The bill appropriated the following amounts to the DCH for FY 2002-03:
Federal revenues |
$817,495,900 |
Medicaid quality assurance assessment |
55,747,000 |
State General Fund/General Purpose |
603,538,200 |
Health plan services |
$1,476,781,100 |
HMO Deductibles
The Insurance Code allows HMOs to have health maintenance contracts with nominal copayments that are required for specific services. Senate Bill 748 also allows HMOs to have health maintenance contracts with deductibles. The bill prohibits an HMO from requiring that contributions be made to a deductible for “preventative health care services” (services designated to maintain an individual in optimum health and to prevent unnecessary injury, illness, or disability). The Code had provided that copayments could not exceed 50% of an HMO’s reimbursement to an affiliated provider for providing a service to an enrollee. The bill provides that copayments, excluding deductibles, may not exceed that limit.

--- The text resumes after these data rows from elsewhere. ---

/-- Major opcode 0x09 (08 Table 8-6). -/
def decodeOp09 (w : Nat) : Except DecodeError Instr :=
  match bits w 3 5 with
  | 0 => if bits w 0 3 != 7 then accept (true) (.cmp (field w 23 3) (field w 18 5) (field w 13 5) (field w 8 5) (field w 0 3)) else .error .undefOp
  | _ => .error .undefOp

/-- Major opcode 0x0A (08 Table 8-6). -/
def decodeOp0A (w : Nat) : Except DecodeError Instr :=
  match bits w 0 8 with
  | 0 => accept (true) (.pand (field w 23 3) (field w 18 5) (field w 13 5) (field w 8 5))
  | 1 => accept (true) (.por (field w 23 3) (field w 18 5) (field w 13 5) (field w 8 5))
  | 2 => accept (true) (.pxor (field w 23 3) (field w 18 5) (field w 13 5) (field w 8 5))
  | 3 => accept (true) (.pandn (field w 23 3) (field w 18 5) (field w 13 5) (field w 8 5))
  | 4 => accept (bits w 8 5 == 0) (.pnot (field w 23 3) (field w 18 5) (field w 13 5))
  | 5 => accept (bits w 8 5 == 0) (.pnz (field w 23 3) (field w 18 5) (field w 13 5))
  | 6 => accept (bits w 8 5 == 0) (.pget (field w 23 3) (field w 18 5) (field w 13 5))
  | _ => .error .undefOp

/-- Major opcode 0x0B (08 Table 8-6). -/
def decodeOp0B (w : Nat) : Except DecodeError Instr :=
  accept (true) (.br (field w 23 3) (field w 0 23))

/-- Major opcode 0x0C (08 Table 8-6). -/
def decodeOp0C (w : Nat) : Except DecodeError Instr :=
  match bits w 0 8 with
  | 0 => accept (bits w 8 5 == 0) (.jalr (field w 23 3) (field w 18 5) (field w 13 5))
  | 1 => accept (bits w 8 15 == 0) (.texit (field w 23 3))
  | 2 => accept (bits w 8 15 == 0) (.itend (field w 23 3))
  | _ => .error .undefOp

/-- Major opcode 0x0D (08 Table 8-6). -/
def decodeOp0D (w : Nat) : Except DecodeError Instr :=
  match bits w 11 2 with
  | 0 => accept (true) (.csrrw (field w 23 3) (field w 18 5) (field w 13 5) (field w 0 11))
  | 1 => accept (true) (.csrrc (field w 23 3) (field w 18 5) (field w 13 5) (field w 0 11))
  | 2 => accept (bits w 4 7 == 0) (.widx (field w 23 3) (field w 18 5) (field w 13 5) (field w 3 1) (field w 0 3))
  | _ => .error .undefOp

/-- Major opcode 0x0E (08 Table 8-6). -/
def decodeOp0E (w : Nat) : Except DecodeError Instr :=
  accept (bits w 12 1 == 0) (.rep (field w 23 3) (field w 18 5) (field w 13 5) (field w 8 4) (field w 4 4) (field w 0 4))

/-- Major opcode 0x0F (08 Table 8-6). -/
def decodeOp0F (w : Nat) : Except DecodeError Instr :=
  match bits w 0 3 with
  | 0 => accept (true) (.lea (field w 23 3) (field w 18 5) (field w 13 5) (field w 8 5) (field w 3 5))
  | 1 => accept (true) (.lpc (field w 23 3) (field w 18 5) (field w 3 15))
  | 2 => accept (bits w 8 5 == 0) (.lwin (field w 23 3) (field w 18 5) (field w 13 5) (field w 3 5))
  | _ => .error .undefOp

/-- Major opcode 0x10 (08 Table 8-6). -/
def decodeOp10 (w : Nat) : Except DecodeError Instr :=
  match bits w 0 5 with
  | 0 => accept (true) (.vaddI32 (field w 23 3) (field w 18 5) (field w 13 5) (field w 8 5) (field w 5 3))
  | 1 => accept (true) (.vsubI32 (field w 23 3) (field w 18 5) (field w 13 5) (field w 8 5) (field w 5 3))
  | 2 => accept (true) (.vandI32 (field w 23 3) (field w 18 5) (field w 13 5) (field w 8 5) (field w 5 3))
  | 3 => accept (true) (.vorI32 (field w 23 3) (field w 18 5) (field w 13 5) (field w 8 5) (field w 5 3))
  | 4 => accept (true) (.vxorI32 (field w 23 3) (field w 18 5) (field w 13 5) (field w 8 5) (field w 5 3))
  | 5 => accept (true) (.vandnI32 (field w 23 3) (field w 18 5) (field w 13 5) (field w 8 5) (field w 5 3))
  | 6 => accept (true) (.vsllI32 (field w 23 3) (field w 18 5) (field w 13 5) (field w 8 5) (field w 5 3))
  | 7 => accept (true) (.vsrlN32 (field w 23 3) (field w 18 5) (field w 13 5) (field w 8 5) (field w 5 3))
  | 8 => accept (true) (.vsraI32 (field w 23 3) (field w 18 5) (field w 13 5) (field w 8 5) (field w 5 3))
  | 9 => accept (true) (.vminI32 (field w 23 3) (field w 18 5) (field w 13 5) (field w 8 5) (field w 5 3))
  | 10 => accept (true) (.vmaxI32 (field w 23 3) (field w 18 5) (field w 13 5) (field w 8 5) (field w 5 3))
  | 11 => accept (true) (.vminN32 (field w 23 3) (field w 18 5) (field w 13 5) (field w 8 5) (field w 5 3))
  | 12 => accept (true) (.vmaxN32 (field w 23 3) (field w 18 5) (field w 13 5) (field w 8 5) (field w 5 3))
  | 13 => accept (true) (.vmulI32 (field w 23 3) (field w 18 5) (field w 13 5) (field w 8 5) (field w 5 3))
  | 14 => accept (true) (.vmulhI32 (field w 23 3) (field w 18 5) (field w 13 5) (field w 8 5) (field w 5 3))
  | 15 => accept (true) (.vmulhN32 (field w 23 3) (field w 18 5) (field w 13 5) (field w 8 5) (field w 5 3))
  | 16 => accept (true) (.vaddsI32 (field w 23 3) (field w 18 5) (field w 13 5) (field w 8 5) (field w 5 3))
  | 17 => accept (true) (.vaddsN32 (field w 23 3) (field w 18 5) (field w 13 5) (field w 8 5) (field w 5 3))
  | 18 => accept (true) (.vsubsI32 (field w 23 3) (field w 18 5) (field w 13 5) (field w 8 5) (field w 5 3))
  | 19 => accept (true) (.vsubsN32 (field w 23 3) (field w 18 5) (field w 13 5) (field w 8 5) (field w 5 3))
  | 20 => accept (bits w 8 5 == 0) (.vabsI32 (field w 23 3) (field w 18 5) (field w 13 5) (field w 5 3))
  | 21 => accept (bits w 8 5 == 0) (.vclzN32 (field w 23 3) (field w 18 5) (field w 13 5) (field w 5 3))
  | 22 => accept (bits w 8 5 == 0) (.vpopcN32 (field w 23 3) (field w 18 5) (field w 13 5) (field w 5 3))
  | _ => .error .undefOp

/-- Major opcode 0x11 (08 Table 8-6). -/
def decodeOp11 (w : Nat) : Except DecodeError Instr :=
  match bits w 0 3 with
  | 0 => if bits w 3 2 != 3 then accept (true) (.vaddF (field w 23 3) (field w 18 5) (field w 13 5) (field w 8 5) (field w 5 3) (field w 3 2)) else .error .undefOp
  | 1 => if bits w 3 2 != 3 then accept (true) (.vsubF (field w 23 3) (field w 18 5) (field w 13 5) (field w 8 5) (field w 5 3) (field w 3 2)) else .error .undefOp
  | 2 => if bits w 3 2 != 3 then accept (true) (.vmulF (field w 23 3) (field w 18 5) (field w 13 5) (field w 8 5) (field w 5 3) (field w 3 2)) else .error .undefOp
  | 3 => if bits w 3 2 != 3 then accept (true) (.vminF (field w 23 3) (field w 18 5) (field w 13 5) (field w 8 5) (field w 5 3) (field w 3 2)) else .error .undefOp
  | 4 => if bits w 3 2 != 3 then accept (true) (.vmaxF (field w 23 3) (field w 18 5) (field w 13 5) (field w 8 5) (field w 5 3) (field w 3 2)) else .error .undefOp
  | 5 => if bits w 3 2 != 3 then accept (true) (.vdiv (field w 23 3) (field w 18 5) (field w 13 5) (field w 8 5) (field w 5 3) (field w 3 2)) else .error .undefOp
  | 6 => if bits w 3 2 != 3 then accept (bits w 8 5 == 0) (.vsqrt (field w 23 3) (field w 18 5) (field w 13 5) (field w 5 3) (field w 3 2)) else .error .undefOp
  | _ => .error .undefOp

/-- Major opcode 0x12 (08 Table 8-6). -/
def decodeOp12 (w : Nat) : Except DecodeError Instr :=
  match bits w 0 3 with
  | 6 => accept (bits w 0 3 == 6) (.vdot2 (field w 23 3) (field w 18 5) (field w 13 5) (field w 8 5) (field w 3 5))
  | 7 => accept (bits w 0 3 == 7) (.vdot2n (field w 23 3) (field w 18 5) (field w 13 5) (field w 8 5) (field w 3 5))
  | n => if n % 2 = 0 then if bits w 1 2 != 3 then accept (bits w 0 1 == 0) (.vfma (field w 23 3) (field w 18 5) (field w 13 5) (field w 8 5) (field w 3 5) (field w 1 2)) else .error .undefOp else if bits w 1 2 != 3 then accept (bits w 0 1 == 1) (.vfnma (field w 23 3) (field w 18 5) (field w 13 5) (field w 8 5) (field w 3 5) (field w 1 2)) else .error .undefOp

/-- Major opcode 0x13 (08 Table 8-6). -/
def decodeOp13 (w : Nat) : Except DecodeError Instr :=
  if (bits w 3 2 != 3 && bits w 0 3 != 7 && !(bits w 0 3 == 6 && bits w 3 2 != 2)) then accept (true) (.vcmp (field w 23 3) (field w 18 5) (field w 13 5) (field w 8 5) (field w 5 3) (field w 3 2) (field w 0 3)) else .error .undefOp

/-- Major opcode 0x14 (08 Table 8-6). -/
def decodeOp14 (w : Nat) : Except DecodeError Instr :=
  match bits w 0 5 with
  | 0 => accept (bits w 8 5 == 0) (.vcvtI32F32 (field w 23 3) (field w 18 5) (field w 13 5) (field w 5 3))
  | 1 => accept (bits w 8 5 == 0) (.vcvtN32F32 (field w 23 3) (field w 18 5) (field w 13 5) (field w 5 3))
  | 2 => accept (bits w 8 5 == 0) (.vcvtF32I32 (field w 23 3) (field w 18 5) (field w 13 5) (field w 5 3))
  | 3 => accept (bits w 8 5 == 0) (.vcvtF32N32 (field w 23 3) (field w 18 5) (field w 13 5) (field w 5 3))
  | 4 => accept (bits w 8 5 == 0) (.vcvtF16F32 (field w 23 3) (field w 18 5) (field w 13 5) (field w 5 3) (field w 0 1))
  | 5 => accept (bits w 8 5 == 0) (.vcvtF16F32 (field w 23 3) (field w 18 5) (field w 13 5) (field w 5 3) (field w 0 1))
  | 6 => accept (bits w 8 5 == 0) (.vcvtBf16F32 (field w 23 3) (field w 18 5) (field w 13 5) (field w 5 3) (field w 0 1))
  | 7 => accept (bits w 8 5 == 0) (.vcvtBf16F32 (field w 23 3) (field w 18 5) (field w 13 5) (field w 5 3) (field w 0 1))
  | 8 => accept (bits w 8 5 == 0) (.vcvtF32F16 (field w 23 3) (field w 18 5) (field w 13 5) (field w 5 3) (field w 0 1))
  | 9 => accept (bits w 8 5 == 0) (.vcvtF32F16 (field w 23 3) (field w 18 5) (field w 13 5) (field w 5 3) (field w 0 1))
  | 10 => accept (bits w 8 5 == 0) (.vcvtF32Bf16 (field w 23 3) (field w 18 5) (field w 13 5) (field w 5 3) (field w 0 1))
  | 11 => accept (bits w 8 5 == 0) (.vcvtF32Bf16 (field w 23 3) (field w 18 5) (field w 13 5) (field w 5 3) (field w 0 1))
  | 12 => accept (bits w 8 5 == 0) (.vrint (field w 23 3) (field w 18 5) (field w 13 5) (field w 5 3))
  | 16 => accept (bits w 5 8 == 0) (.vupk4 (field w 23 3) (field w 18 5) (field w 13 5) (field w 0 1))
  | 17 => accept (bits w 5 8 == 0) (.vupk4 (field w 23 3) (field w 18 5) (field w 13 5) (field w 0 1))
  | 18 => accept (bits w 5 8 == 0) (.vpk4 (field w 23 3) (field w 18 5) (field w 13 5) (field w 0 1))
  | 19 => accept (bits w 5 8 == 0) (.vpk4 (field w 23 3) (field w 18 5) (field w 13 5) (field w 0 1))
  | 20 => accept (bits w 5 8 == 0) (.vupk6 (field w 23 3) (field w 18 5) (field w 13 5))
  | 21 => accept (bits w 5 8 == 0) (.vpk6 (field w 23 3) (field w 18 5) (field w 13 5))
  | _ => .error .undefOp

/-- Major opcode 0x15 (08 Table 8-6). -/
def decodeOp15 (w : Nat) : Except DecodeError Instr :=
  match bits w 0 3 with
  | 0 => accept (bits w 8 3 == 0) (.vdec (field w 23 3) (field w 18 5) (field w 13 5) (field w 11 2) (field w 5 3) (field w 3 2))
  | 1 => accept (true) (.vdecs (field w 23 3) (field w 18 5) (field w 13 5) (field w 11 2) (field w 8 3) (field w 5 3) (field w 3 2))
  | 2 => accept (bits w 8 3 == 0) (.venc (field w 23 3) (field w 18 5) (field w 13 5) (field w 11 2) (field w 5 3) (field w 3 2))
  | 3 => accept (bits w 3 5 == 0 && bits w 11 2 == 0) (.vtbl (field w 23 3) (field w 18 5) (field w 13 5) (field w 8 3))
  | _ => .error .undefOp

/-- Major opcode 0x16 (08 Table 8-6). -/
def decodeOp16 (w : Nat) : Except DecodeError Instr :=
  match bits w 0 3 with
  | 0 => accept (bits w 8 3 == 0) (.vbexp (field w 23 3) (field w 18 5) (field w 13 5) (field w 11 2) (field w 5 3) (field w 4 1) (field w 3 1))
  | 1 => accept (bits w 3 2 == 0) (.valign (field w 23 3) (field w 18 5) (field w 13 5) (field w 11 2) (field w 8 3) (field w 5 3))
  | 2 => accept (bits w 3 1 == 0) (.vscale (field w 23 3) (field w 18 5) (field w 13 5) (field w 8 5) (field w 5 3) (field w 4 1))
  | _ => .error .undefOp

The bill refers to deductibles, in addition to payments, in provisions that require an HMO’s contract and the contract’s rates, including nominal copayments, between the HMO and its subscribers to be fair, sound, and reasonable in relation to the services provided; require an HMO contract to include a description of specific benefits and services available within a service area, with respective copayments; and allow an affiliated provider contract to permit affiliated providers to collect copayments directly from enrollees.
MCL 500.3801 et al. (S.B. 748)
550.121 6 et al. (S.B. 749)
- Legislative Analyst: Claire Layman
FISCAL IMPACT
Senate Bill 748 will have no fiscal impact on State or local government.
Senate Bill 749 has no direct impact on State or local expenditures as the rate increase given Medicaid HMOs is fully funded with a combination of assessment fees and Federal Medicaid dollars.
- Fiscal Analyst: John WalkerS0102\s748es
This analysis was prepared by nonpartisan Senate staff for use by the Senate in its deliberations and does not constitute an official statement of legislative intent.